* _Your goal_
Below are entries; copy exactly the lines from the one with "(himm : ∀ imm" through the one with "decode (word :: tail) = .ok i rest ↔", both included, and leave out the rest.
- - -
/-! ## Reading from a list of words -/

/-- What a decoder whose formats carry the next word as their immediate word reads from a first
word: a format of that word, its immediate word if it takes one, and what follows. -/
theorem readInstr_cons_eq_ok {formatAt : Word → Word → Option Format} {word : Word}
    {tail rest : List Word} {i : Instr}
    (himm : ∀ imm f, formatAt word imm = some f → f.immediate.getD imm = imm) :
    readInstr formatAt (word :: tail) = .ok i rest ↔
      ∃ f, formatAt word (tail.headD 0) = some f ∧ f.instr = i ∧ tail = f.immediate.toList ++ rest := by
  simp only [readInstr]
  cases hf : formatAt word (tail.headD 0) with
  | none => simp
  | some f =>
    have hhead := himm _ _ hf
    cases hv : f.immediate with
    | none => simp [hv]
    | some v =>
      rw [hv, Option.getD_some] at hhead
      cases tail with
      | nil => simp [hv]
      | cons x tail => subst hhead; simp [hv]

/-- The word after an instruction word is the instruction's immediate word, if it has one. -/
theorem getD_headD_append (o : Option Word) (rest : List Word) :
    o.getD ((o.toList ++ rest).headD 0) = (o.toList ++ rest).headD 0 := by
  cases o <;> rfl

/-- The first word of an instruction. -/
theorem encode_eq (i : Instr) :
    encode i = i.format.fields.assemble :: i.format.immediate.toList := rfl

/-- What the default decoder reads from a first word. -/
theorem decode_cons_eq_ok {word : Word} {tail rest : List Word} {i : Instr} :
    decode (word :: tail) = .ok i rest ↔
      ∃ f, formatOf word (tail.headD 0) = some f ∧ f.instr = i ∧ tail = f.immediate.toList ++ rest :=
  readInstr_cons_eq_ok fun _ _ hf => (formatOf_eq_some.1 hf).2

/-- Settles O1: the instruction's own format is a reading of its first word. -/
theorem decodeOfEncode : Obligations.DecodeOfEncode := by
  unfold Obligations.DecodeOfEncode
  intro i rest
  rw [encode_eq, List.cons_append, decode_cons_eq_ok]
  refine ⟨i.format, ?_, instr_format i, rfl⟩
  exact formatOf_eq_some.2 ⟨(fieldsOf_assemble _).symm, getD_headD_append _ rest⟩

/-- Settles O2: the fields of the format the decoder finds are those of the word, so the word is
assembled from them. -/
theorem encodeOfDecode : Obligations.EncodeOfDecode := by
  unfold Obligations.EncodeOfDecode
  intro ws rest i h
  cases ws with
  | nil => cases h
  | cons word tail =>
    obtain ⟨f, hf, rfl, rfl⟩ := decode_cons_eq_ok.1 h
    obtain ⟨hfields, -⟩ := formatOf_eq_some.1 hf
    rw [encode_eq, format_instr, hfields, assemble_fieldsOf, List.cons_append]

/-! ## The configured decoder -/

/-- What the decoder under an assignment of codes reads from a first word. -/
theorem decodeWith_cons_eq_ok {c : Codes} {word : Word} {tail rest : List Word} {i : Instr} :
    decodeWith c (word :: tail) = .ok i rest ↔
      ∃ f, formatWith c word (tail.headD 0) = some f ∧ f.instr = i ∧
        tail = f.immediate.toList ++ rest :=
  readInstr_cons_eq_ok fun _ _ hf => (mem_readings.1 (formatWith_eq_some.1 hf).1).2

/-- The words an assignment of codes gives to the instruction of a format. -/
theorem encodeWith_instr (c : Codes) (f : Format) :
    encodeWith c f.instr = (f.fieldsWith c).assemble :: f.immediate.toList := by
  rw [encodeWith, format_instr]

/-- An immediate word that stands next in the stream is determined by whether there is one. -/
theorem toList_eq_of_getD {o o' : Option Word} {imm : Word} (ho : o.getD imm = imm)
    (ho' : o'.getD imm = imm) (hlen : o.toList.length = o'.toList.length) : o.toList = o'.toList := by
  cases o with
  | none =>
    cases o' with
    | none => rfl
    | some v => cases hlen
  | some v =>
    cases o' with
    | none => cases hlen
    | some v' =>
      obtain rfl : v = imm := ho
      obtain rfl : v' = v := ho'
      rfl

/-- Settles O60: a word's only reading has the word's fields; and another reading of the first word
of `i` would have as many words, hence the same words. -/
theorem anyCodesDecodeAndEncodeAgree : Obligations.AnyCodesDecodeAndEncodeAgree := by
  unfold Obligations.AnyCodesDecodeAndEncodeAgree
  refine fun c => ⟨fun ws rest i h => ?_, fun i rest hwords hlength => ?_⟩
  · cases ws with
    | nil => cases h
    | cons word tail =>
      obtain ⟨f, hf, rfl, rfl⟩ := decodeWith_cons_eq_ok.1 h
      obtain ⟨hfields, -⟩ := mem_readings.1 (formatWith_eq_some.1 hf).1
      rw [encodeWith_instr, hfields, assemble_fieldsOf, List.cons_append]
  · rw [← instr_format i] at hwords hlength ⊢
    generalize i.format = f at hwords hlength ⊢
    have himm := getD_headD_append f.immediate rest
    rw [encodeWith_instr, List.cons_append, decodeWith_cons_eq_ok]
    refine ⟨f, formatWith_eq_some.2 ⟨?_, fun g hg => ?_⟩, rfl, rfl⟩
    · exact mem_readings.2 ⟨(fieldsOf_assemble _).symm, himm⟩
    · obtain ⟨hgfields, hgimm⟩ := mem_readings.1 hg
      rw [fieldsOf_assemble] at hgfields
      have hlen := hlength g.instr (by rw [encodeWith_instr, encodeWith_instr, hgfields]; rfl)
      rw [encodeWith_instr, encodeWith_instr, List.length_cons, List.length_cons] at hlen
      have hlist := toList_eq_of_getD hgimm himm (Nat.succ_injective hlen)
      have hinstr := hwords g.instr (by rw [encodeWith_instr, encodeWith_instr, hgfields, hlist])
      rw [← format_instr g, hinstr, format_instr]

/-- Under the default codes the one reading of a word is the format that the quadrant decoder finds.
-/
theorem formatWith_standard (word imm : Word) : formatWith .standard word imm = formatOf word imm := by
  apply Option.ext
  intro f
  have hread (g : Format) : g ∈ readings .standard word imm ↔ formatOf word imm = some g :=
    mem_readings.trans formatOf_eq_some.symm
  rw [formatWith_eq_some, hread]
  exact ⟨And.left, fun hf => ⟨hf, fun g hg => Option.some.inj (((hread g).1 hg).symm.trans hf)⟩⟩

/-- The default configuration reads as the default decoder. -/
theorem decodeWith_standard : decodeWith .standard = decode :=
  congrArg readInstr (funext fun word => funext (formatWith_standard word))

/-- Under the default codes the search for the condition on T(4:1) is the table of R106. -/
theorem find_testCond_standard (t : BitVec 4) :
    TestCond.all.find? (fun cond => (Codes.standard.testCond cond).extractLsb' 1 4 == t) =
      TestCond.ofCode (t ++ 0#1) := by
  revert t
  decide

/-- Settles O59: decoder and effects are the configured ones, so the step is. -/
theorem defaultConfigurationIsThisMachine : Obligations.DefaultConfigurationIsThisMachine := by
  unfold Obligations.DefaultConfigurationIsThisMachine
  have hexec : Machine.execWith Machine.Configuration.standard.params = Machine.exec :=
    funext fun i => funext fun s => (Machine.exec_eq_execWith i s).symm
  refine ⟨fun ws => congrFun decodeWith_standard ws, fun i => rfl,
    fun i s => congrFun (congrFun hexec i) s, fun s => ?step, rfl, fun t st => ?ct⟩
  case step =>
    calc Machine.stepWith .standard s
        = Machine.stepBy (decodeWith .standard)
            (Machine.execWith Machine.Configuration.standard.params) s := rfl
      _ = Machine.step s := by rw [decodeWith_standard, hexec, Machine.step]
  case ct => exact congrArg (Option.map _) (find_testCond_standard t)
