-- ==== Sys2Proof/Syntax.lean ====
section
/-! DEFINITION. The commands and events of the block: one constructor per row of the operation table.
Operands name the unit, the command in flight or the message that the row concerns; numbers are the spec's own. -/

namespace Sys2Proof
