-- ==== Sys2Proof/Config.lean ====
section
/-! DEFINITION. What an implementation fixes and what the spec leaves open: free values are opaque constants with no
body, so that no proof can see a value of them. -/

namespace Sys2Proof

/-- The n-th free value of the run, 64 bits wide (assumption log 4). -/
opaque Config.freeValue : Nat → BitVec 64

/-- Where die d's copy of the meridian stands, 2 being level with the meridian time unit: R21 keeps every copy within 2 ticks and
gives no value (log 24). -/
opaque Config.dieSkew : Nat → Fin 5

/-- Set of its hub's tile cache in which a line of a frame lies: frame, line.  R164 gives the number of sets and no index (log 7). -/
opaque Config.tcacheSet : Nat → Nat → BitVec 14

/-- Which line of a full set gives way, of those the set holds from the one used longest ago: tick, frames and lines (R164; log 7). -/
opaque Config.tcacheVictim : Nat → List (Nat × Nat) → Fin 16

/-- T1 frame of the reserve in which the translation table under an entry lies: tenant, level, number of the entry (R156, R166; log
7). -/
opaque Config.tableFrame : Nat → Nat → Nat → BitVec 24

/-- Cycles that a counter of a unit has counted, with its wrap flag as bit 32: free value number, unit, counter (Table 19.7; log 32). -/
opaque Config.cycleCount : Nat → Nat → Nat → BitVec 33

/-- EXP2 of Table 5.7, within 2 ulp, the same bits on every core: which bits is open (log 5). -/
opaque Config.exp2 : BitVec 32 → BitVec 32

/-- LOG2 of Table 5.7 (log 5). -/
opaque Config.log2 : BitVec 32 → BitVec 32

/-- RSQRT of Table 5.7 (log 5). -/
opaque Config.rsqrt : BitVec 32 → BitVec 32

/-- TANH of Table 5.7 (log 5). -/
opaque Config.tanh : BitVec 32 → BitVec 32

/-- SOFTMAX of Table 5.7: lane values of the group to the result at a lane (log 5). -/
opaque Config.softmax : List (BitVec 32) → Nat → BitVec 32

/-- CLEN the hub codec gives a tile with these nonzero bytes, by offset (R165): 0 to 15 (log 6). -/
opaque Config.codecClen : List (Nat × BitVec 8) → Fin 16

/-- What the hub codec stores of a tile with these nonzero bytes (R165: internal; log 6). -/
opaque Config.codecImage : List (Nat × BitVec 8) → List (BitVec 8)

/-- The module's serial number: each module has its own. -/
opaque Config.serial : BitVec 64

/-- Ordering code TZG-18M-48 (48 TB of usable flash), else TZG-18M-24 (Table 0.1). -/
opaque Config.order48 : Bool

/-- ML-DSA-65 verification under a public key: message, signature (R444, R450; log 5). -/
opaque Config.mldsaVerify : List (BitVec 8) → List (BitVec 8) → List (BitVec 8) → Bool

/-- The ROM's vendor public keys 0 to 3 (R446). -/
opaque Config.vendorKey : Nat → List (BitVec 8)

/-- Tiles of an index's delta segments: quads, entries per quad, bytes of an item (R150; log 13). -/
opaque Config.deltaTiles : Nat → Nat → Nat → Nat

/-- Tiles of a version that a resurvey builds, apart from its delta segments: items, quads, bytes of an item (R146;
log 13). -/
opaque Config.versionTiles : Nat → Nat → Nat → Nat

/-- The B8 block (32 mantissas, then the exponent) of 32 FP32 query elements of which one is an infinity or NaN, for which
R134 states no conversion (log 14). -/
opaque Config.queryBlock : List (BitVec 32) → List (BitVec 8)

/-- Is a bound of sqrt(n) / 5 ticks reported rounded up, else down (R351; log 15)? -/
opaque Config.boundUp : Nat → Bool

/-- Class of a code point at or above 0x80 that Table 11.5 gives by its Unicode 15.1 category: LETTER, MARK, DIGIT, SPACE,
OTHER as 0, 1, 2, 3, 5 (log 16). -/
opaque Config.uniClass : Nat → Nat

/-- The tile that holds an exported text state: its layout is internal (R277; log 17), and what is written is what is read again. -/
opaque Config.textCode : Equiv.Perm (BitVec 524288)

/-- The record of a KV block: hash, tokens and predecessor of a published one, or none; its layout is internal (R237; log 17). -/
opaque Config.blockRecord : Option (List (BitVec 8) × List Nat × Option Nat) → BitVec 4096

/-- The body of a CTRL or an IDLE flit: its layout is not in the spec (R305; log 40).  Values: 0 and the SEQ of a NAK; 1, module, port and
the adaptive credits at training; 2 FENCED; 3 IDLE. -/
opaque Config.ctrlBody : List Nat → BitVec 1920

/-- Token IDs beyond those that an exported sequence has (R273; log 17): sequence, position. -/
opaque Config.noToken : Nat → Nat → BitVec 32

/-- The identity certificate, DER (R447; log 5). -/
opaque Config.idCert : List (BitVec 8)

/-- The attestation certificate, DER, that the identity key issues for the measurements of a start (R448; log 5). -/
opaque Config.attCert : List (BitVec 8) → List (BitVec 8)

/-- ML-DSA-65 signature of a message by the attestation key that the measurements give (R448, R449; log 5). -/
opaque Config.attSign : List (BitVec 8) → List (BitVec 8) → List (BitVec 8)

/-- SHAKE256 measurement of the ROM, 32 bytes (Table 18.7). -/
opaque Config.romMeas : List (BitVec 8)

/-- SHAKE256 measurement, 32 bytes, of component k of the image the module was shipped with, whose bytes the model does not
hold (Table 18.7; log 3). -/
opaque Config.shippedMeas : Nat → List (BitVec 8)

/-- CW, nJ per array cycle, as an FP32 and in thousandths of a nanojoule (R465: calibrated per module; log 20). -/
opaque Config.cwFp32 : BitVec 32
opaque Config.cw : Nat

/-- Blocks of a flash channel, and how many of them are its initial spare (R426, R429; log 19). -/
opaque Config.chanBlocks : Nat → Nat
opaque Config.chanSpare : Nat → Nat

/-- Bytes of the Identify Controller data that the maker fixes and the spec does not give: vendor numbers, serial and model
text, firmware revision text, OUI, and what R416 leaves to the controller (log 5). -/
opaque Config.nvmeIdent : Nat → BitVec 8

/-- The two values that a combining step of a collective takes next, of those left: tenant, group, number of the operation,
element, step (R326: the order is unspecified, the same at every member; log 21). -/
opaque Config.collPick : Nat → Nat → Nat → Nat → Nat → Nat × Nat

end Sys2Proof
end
- - -
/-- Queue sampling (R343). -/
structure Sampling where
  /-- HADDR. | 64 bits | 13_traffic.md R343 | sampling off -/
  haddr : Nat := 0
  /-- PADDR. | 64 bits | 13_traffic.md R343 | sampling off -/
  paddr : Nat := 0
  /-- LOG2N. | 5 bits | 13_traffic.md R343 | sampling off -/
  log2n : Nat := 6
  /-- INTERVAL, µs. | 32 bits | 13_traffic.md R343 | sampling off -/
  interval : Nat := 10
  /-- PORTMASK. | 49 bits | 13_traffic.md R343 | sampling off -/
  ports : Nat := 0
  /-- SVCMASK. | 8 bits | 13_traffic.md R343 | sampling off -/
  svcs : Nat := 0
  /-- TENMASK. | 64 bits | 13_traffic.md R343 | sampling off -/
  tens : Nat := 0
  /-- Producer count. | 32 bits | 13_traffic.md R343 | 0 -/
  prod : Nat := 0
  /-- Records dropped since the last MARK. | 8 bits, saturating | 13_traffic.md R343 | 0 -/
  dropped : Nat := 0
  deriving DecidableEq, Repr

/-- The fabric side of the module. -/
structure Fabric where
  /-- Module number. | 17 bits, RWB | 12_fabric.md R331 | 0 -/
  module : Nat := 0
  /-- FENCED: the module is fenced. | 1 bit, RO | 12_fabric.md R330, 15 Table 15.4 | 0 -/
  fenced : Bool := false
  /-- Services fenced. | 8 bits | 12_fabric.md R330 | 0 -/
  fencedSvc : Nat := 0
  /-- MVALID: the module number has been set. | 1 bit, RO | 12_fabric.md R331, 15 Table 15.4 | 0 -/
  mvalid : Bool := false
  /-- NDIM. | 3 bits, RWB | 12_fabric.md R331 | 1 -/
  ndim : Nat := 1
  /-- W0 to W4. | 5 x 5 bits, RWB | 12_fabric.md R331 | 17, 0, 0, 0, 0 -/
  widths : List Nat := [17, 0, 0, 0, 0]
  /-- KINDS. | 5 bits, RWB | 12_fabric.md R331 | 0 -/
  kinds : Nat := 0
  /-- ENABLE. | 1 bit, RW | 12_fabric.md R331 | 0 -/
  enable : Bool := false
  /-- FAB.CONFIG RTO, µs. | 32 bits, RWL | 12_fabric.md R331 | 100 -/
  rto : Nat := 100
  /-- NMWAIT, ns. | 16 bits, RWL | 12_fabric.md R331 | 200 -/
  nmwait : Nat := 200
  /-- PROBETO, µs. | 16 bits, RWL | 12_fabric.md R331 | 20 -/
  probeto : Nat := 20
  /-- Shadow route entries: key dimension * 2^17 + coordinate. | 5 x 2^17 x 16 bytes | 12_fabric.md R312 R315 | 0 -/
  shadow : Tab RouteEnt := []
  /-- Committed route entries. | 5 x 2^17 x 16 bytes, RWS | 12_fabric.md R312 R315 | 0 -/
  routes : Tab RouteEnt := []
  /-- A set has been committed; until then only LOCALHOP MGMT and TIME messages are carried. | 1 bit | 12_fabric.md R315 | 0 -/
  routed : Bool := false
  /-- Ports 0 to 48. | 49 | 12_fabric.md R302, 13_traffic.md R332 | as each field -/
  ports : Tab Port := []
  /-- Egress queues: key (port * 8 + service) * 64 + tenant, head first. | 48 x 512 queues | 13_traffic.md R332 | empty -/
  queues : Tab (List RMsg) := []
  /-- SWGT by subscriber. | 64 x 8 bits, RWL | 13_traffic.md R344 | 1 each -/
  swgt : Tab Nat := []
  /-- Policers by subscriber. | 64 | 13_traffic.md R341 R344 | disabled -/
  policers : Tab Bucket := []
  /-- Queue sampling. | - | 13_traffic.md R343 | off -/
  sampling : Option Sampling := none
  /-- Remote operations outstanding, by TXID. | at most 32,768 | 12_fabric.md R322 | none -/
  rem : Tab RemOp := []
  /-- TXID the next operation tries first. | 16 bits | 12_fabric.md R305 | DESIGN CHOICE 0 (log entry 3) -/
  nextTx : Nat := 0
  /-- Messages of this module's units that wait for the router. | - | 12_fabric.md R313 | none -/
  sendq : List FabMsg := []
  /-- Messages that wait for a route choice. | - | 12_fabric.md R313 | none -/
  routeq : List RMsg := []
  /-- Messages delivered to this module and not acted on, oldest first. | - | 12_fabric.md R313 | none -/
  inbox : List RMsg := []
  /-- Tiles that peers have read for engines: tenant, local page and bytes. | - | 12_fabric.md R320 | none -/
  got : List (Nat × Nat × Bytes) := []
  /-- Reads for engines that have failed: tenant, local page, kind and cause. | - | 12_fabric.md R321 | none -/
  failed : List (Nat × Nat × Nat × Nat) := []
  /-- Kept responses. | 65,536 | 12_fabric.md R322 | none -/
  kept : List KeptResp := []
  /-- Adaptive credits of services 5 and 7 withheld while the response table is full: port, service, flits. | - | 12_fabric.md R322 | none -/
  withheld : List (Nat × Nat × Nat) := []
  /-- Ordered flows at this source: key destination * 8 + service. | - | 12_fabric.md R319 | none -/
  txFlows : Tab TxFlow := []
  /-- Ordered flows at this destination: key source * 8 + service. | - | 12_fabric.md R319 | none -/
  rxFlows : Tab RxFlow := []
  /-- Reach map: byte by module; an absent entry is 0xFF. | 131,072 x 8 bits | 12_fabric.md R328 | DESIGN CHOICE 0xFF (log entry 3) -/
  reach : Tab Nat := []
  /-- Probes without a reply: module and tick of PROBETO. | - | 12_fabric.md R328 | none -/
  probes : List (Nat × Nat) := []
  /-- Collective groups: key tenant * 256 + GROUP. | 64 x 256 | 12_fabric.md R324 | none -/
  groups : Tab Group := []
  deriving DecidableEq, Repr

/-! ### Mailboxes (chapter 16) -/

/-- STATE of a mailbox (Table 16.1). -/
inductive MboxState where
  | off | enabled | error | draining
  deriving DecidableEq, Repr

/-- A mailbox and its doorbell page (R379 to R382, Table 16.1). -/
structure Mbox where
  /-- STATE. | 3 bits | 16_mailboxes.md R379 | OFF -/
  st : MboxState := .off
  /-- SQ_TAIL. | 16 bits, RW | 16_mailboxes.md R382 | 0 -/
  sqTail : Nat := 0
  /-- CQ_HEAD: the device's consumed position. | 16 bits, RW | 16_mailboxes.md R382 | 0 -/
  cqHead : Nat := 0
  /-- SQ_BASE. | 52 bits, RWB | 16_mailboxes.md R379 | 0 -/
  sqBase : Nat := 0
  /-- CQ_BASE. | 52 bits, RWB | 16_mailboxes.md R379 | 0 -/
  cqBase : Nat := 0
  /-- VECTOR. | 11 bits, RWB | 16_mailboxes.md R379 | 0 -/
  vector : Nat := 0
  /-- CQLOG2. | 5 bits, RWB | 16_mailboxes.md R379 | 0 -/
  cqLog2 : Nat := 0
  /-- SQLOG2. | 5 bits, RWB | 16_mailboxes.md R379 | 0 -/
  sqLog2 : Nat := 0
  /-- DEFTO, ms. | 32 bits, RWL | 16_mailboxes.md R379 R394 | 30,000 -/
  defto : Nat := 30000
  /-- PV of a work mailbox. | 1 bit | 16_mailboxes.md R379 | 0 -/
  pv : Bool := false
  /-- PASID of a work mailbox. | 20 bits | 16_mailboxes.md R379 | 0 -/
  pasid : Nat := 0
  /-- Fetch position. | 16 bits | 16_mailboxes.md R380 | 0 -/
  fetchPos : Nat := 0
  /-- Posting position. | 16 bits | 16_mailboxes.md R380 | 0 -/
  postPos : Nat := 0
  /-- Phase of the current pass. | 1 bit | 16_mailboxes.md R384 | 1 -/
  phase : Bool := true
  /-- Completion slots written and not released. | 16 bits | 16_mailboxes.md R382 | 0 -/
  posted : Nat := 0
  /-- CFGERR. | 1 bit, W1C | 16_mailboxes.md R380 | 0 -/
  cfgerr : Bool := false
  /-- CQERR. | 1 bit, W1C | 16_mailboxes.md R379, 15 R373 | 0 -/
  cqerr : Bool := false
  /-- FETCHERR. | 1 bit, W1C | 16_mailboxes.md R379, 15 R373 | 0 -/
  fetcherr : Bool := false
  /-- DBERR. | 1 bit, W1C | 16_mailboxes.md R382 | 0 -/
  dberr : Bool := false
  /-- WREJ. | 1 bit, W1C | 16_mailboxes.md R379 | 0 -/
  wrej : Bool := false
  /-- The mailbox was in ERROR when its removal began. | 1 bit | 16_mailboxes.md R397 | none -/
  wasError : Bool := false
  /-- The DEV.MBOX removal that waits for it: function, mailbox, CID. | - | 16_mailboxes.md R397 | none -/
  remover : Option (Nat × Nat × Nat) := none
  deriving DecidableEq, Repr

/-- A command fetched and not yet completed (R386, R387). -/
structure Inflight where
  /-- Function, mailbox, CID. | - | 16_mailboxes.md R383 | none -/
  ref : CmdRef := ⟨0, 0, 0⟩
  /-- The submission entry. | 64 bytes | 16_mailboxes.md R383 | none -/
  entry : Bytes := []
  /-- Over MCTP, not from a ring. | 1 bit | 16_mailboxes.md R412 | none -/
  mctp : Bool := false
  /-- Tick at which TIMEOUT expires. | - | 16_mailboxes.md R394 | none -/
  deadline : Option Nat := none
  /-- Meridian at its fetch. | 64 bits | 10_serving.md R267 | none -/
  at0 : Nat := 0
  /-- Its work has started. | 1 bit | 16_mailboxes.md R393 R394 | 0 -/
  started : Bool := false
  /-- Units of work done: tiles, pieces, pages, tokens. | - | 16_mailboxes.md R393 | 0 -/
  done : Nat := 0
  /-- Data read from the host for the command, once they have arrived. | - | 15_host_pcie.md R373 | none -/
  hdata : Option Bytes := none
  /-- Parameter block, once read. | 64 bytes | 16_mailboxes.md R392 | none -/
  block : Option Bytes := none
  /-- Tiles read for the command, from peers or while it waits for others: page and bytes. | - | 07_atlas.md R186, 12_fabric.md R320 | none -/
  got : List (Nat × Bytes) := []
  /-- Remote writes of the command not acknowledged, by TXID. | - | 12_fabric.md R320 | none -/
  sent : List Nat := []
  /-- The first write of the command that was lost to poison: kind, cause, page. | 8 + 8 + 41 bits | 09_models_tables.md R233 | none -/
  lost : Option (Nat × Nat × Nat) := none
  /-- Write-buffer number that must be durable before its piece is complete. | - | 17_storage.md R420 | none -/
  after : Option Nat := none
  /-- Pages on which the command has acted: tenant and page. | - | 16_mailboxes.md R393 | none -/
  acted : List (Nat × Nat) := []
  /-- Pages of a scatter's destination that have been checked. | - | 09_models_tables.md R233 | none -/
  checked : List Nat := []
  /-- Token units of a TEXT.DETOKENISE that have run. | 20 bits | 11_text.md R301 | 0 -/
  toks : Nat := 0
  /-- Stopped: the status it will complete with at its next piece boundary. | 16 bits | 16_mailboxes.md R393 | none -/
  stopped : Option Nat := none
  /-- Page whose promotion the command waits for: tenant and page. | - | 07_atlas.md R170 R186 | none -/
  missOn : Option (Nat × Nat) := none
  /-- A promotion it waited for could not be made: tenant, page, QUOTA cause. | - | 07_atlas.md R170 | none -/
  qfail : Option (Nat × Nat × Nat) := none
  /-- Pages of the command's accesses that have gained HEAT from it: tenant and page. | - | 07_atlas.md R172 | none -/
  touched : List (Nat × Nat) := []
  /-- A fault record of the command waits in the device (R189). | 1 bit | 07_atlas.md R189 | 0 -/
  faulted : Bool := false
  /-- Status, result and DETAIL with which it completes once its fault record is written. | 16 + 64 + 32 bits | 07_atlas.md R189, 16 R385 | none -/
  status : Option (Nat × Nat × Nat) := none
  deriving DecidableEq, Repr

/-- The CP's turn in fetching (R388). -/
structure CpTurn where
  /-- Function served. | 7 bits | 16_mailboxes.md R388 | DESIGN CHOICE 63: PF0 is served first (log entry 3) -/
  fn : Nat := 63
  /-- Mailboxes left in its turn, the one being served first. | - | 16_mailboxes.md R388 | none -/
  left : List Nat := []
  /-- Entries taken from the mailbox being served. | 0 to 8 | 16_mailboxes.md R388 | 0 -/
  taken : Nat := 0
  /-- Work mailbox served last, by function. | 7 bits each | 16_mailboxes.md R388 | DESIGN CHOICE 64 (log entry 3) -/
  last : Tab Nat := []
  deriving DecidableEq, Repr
- - -
* _Exercise result_
    (himm : ∀ imm f, formatAt word imm = some f → f.immediate.getD imm = imm) :
    readInstr formatAt (word :: tail) = .ok i rest ↔
      ∃ f, formatAt word (tail.headD 0) = some f ∧ f.instr = i ∧ tail = f.immediate.toList ++ rest := by
  simp only [readInstr]
  cases hf : formatAt word (tail.headD 0) with
  | none => simp
  | some f =>
    have hhead := himm _ _ hf
    cases hv : f.immediate with
    | none => simp [hv]
    | some v =>
      rw [hv, Option.getD_some] at hhead
      cases tail with
      | nil => simp [hv]
      | cons x tail => subst hhead; simp [hv]

/-- The word after an instruction word is the instruction's immediate word, if it has one. -/
theorem getD_headD_append (o : Option Word) (rest : List Word) :
    o.getD ((o.toList ++ rest).headD 0) = (o.toList ++ rest).headD 0 := by
  cases o <;> rfl

/-- The first word of an instruction. -/
theorem encode_eq (i : Instr) :
    encode i = i.format.fields.assemble :: i.format.immediate.toList := rfl

/-- What the default decoder reads from a first word. -/
theorem decode_cons_eq_ok {word : Word} {tail rest : List Word} {i : Instr} :
    decode (word :: tail) = .ok i rest ↔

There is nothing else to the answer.